On 8/10/2017 3:12 PM, Mimi Zohar wrote:
> On Wed, 2017-08-09 at 19:18 +0200, Roberto Sassu wrote:
>> On 8/9/2017 4:30 PM, Mimi Zohar wrote:
>>> On Wed, 2017-08-09 at 11:15 +0200, Roberto Sassu wrote:
>>>> On 8/2/2017 9:22 AM, James Morris wrote:
>>>>> On Tue, 1 Aug 2017, Roberto Sassu wrote:
>>>>>
>>>>>> On 8/1/2017 12:27 PM, Christoph Hellwig wrote:
>>>>>>> On Tue, Aug 01, 2017 at 12:20:36PM +0200, Roberto Sassu wrote:
>>>>>>>> This patch introduces a parser for RPM packages. It extracts the digests
>>>>>>>> from the RPMTAG_FILEDIGESTS header section and converts them to binary
>>>>>>>> data
>>>>>>>> before adding them to the hash table.
>>>>>>>>
>>>>>>>> The advantage of this data type is that verifiers can determine who
>>>>>>>> produced that data, as headers are signed by Linux distributions vendors.
>>>>>>>> RPM headers signatures can be provided as digest list metadata.
>>>>>>>
>>>>>>> Err, parsing arbitrary file formats has no business in the kernel.
>>>>>>
>>>>>> The benefit of this choice is that no actions are required for
>>>>>> Linux distribution vendors to support the solution I'm proposing,
>>>>>> because they already provide signed digest lists (RPM headers).
>>>>>>
>>>>>> Since the proof of loading a digest list is the digest of the
>>>>>> digest list (included in the list metadata), if RPM headers are
>>>>>> converted to a different format, remote attestation verifiers
>>>>>> cannot check the signature.
>>>>>>
>>>>>> If the concern is security, it would be possible to prevent unsigned
>>>>>> RPM headers from being parsed, if the PGP key type is upstreamed
>>>>>> (adding in CC keyrings@vger.kernel.org).
>>>>>
>>>>> It's a security concern and also a layering violation, there should be no
>>>>> need to parse package file formats in the kernel.
>>>>
>>>> Parsing RPMs is not strictly necessary.

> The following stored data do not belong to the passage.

theorem witness_OnlyAHostWriteWhileBusyStops :
    (∃ s : State, s.ViolatesNext) ∧ (∃ s : State, ¬ s.ViolatesNext ∧ s.inputs = [.wr 0x003#12 8#32]) ∧
    (∃ s : State, ¬ s.ViolatesNext ∧ s.busy = true) :=
  ⟨⟨{ blank with busy := true, inputs := [.wr 0x007#12 0#32] }, rfl, _, _, _, rfl⟩,
    ⟨{ blank with inputs := [.wr 0x003#12 8#32] }, fun h => absurd h.1 (by decide), rfl⟩,
    ⟨{ blank with busy := true }, fun ⟨_, _, _, _, h⟩ => List.cons_ne_nil _ _ h.symm, rfl⟩⟩

theorem witness_ResetAtAnyTimeGivesTheResetValues :
    (∃ s : State, s.inputs = [.reset] ∧ s.busy = true ∧ s.rsPort = some abcdeRequest) ∧
    (∃ s : State, s.inputs = [.reset] ∧ s.busy = false) :=
  ⟨⟨{ encodeWaiting zrs with inputs := [.reset] }, rfl, rfl, rfl⟩, ⟨{ blank with inputs := [.reset] }, rfl, rfl⟩⟩

/-- One address of each clause, at the ends of the ranges. -/
theorem witness_HostWriteFollowsTheAddressMap :
    (∃ s : State, s.busy = true) ∧ blank.busy = false ∧
    (0x100#12 : Addr).toNat = 0x100 + (0 : Fin 255).val ∧ (0x1FE#12 : Addr).toNat = 0x100 + (254 : Fin 255).val ∧
    (∀ a ∈ [0x001#12, 0x002#12, 0x004#12, 0x0FF#12, 0x1FF#12, 0xFFF#12],
      a ≠ 0x000#12 ∧ a ≠ 0x003#12 ∧ ¬(0x100 ≤ a.toNat ∧ a.toNat ≤ 0x1FE)) :=
  ⟨⟨{ blank with busy := true }, rfl⟩, rfl, rfl, rfl, by simp⟩

/-- The reserved addresses at the ends of their ranges, and a register at each end of its own. -/
theorem witness_HostReadReturnsTheNamedRegister :
    (∀ a ∈ [0x007#12, 0x00A#12, 0x01F#12, 0x03A#12, 0x03F#12, 0x055#12, 0x0FF#12, 0x1FF#12, 0xFFF#12],
      a.toNat = 0x007 ∨ (0x00A ≤ a.toNat ∧ a.toNat ≤ 0x01F) ∨ (0x03A ≤ a.toNat ∧ a.toNat ≤ 0x03F) ∨
        (0x055 ≤ a.toNat ∧ a.toNat ≤ 0x0FF) ∨ 0x1FF ≤ a.toNat) ∧
    finishedState.busy = false ∧ (0x000#12 : Addr).toNat = 0 ∧ finishedState.status = 0xE0#32 ∧
    (0x009#12 : Addr).toNat = 0x008 + (1 : Fin 2).val ∧ finishedState.bitStr[(1 : Fin 2)] = 0x85D00000#32 ∧
    (0x039#12 : Addr).toNat = 0x020 + (25 : Fin 26).val ∧ (0#32).toNat = (finishedState.cw[(25 : Fin 26)]).toNat ∧
    (0x1FE#12 : Addr).toNat = 0x100 + (254 : Fin 255).val ∧
    (0#32).toNat = (finishedState.inChar[(254 : Fin 255)]).toNat ∧
    (0x003#12 : Addr).toNat = 0x003 ∧ (8#32).toNat = finishedState.inLen.toNat ∧
    (0x004#12 : Addr).toNat = 0x004 ∧ (44#32).toNat = finishedState.bitLen.toNat ∧
    (0x005#12 : Addr).toNat = 0x005 ∧ (0x19D0#32).toNat = finishedState.fmt.toNat ∧
    (0x006#12 : Addr).toNat = 0x006 ∧ (0#32).toNat = finishedState.bchResult.toNat := by
  refine ⟨by simp, ?_⟩
  decide +kernel

/-- Rows 0 and 20, with a filled and an unfilled cell in row 8. -/
theorem witness_MatrixRowReadsFilledCells : placedState.busy = false ∧ (0x040#12 : Addr).toNat = 0x040 + 0 ∧
    (0x054#12 : Addr).toNat = 0x040 + 20 ∧ (placedState.matrix.cell 8 6).filled = true ∧
    (placedState.matrix.cell 8 20).filled = false := by
  decide +kernel

theorem witness_ReadsWhileBusyAreDrawsButTheBusyBit : (encodeWaiting zrs).busy = true ∧ (0x001#12 : Addr) ≠ 0x000#12 := by
  decide

/-- Each command in each phase next to those that may run it. -/
theorem witness_CommandOutOfPhaseIsRefused :
    blank.stage = 0#3 ∧ blank.phase ≠ .encoded ∧ encodedState.stage = 0#3 ∧ encodedState.phase ≠ .framed ∧
    finishedState.stage = 0#3 ∧ finishedState.phase ≠ .placed ∧ finishedState.phase ≠ .masked ∧
    finishedState.phase ≠ .augmented ∧ augmentedState.stage = 0#3 ∧ augmentedState.phase ≠ .placed ∧
    placedState.stage = 0#3 ∧ ¬(placedState.phase = .masked ∧ placedState.fmtValid = true) ∧
    (∃ s : State, s.stage = 0#3 ∧ s.phase = .masked ∧ ¬(s.phase = .masked ∧ s.fmtValid = true)) ∧
    answers (exec .mask { placedState with busy := true }) (fun t => !t.busy) = true ∧
    answers (exec .encode { encodeWaiting zrs with busy := true }) (fun t => !t.busy) = true :=
  ⟨rfl, by decide, rfl, by decide, rfl, by decide, by decide, by decide, rfl, by decide, rfl, by decide,
    ⟨{ maskedState with fmtValid := false }, rfl, rfl, by decide⟩, by decide +kernel, by decide +kernel⟩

Digests from the headers
>>>> can be extracted and written to a new file using the compact data
>>>> format (introduced with patch 7/12).
>>>>
>>>> At boot time, IMA measures this file before digests are uploaded to the
>>>> kernel. At this point, only files with unknown digest will be added
>>>> to the measurement list. At verification time, verifiers recreate the
>>>> measurement list by merging together the digests uploaded to the
>>>> kernel with the unknown digests. Then, they verify the obtained list.
>>>>
>>>> There are two ways to verify the digests: searching them in a reference
>>>> database, or checking a signature. With the 'ima-sig' measurement list
>>>> template, it is possible to verify signatures for each accessed file.
>>>> With this patch set, it is possible to verify the signature of
>>>> the file containing the digests uploaded to the kernel. If the data
>>>> format changes, the signature cannot be verified.
>>>>
>>>> To avoid this limitation, the parsers could be moved to a userspace
>>>> tool which then uploads the parsed digests to the kernel. IMA would
>>>> measure the original files. But, if the tool is compromised, it could
>>>> load digests not included in the parsed files. With the current solution
>>>> this problem does not arise because no changes can be done by userspace
>>>> applications to the uploaded data while digests are parsed by IMA.
>>>>
>>>> I could remove the RPM parser from the patch set for now.
>>>>
>>>> Is the remaining part of the patch set ok, and is the explanation of
>>>> what it does clear?
>>>
>>> From a trusted boot perspective, file measurements are added to the
>>> measurement list, before access to the file is given.  The measurement
>>> list contains ALL measurements, as defined by policy.  This patch set
>>> changes that meaning to be all measurements, as defined by policy,
>>> with the exception of those in a white list.
>>
>> The digest list is also measured, so the measurement list is complete.
>> Verifiers have to check the digest of digest lists. Otherwise, they
>> would get an unknown digest and conclude that the system being verified
>> has been compromised.
>
> Your proposal is basically a pre-approved "batched" measurement, of a
> set of known good measurements, without the corresponding list of
> measurements that this "batched" measurement represents.  Right?

Yes, correct.

> This pre-approved "batched" measurement represents not what has been
> accessed/executed on the system, but what potentially could be
> accessed/executed.  That's a major difference.
>
>> If you prefer, I could add a new policy rule option to avoid file
>> measurements if the digest is in the digest list.
>
> Huh?  Patch "ima: don't report measurements if digests are included in
> the loaded lists" is already doing this.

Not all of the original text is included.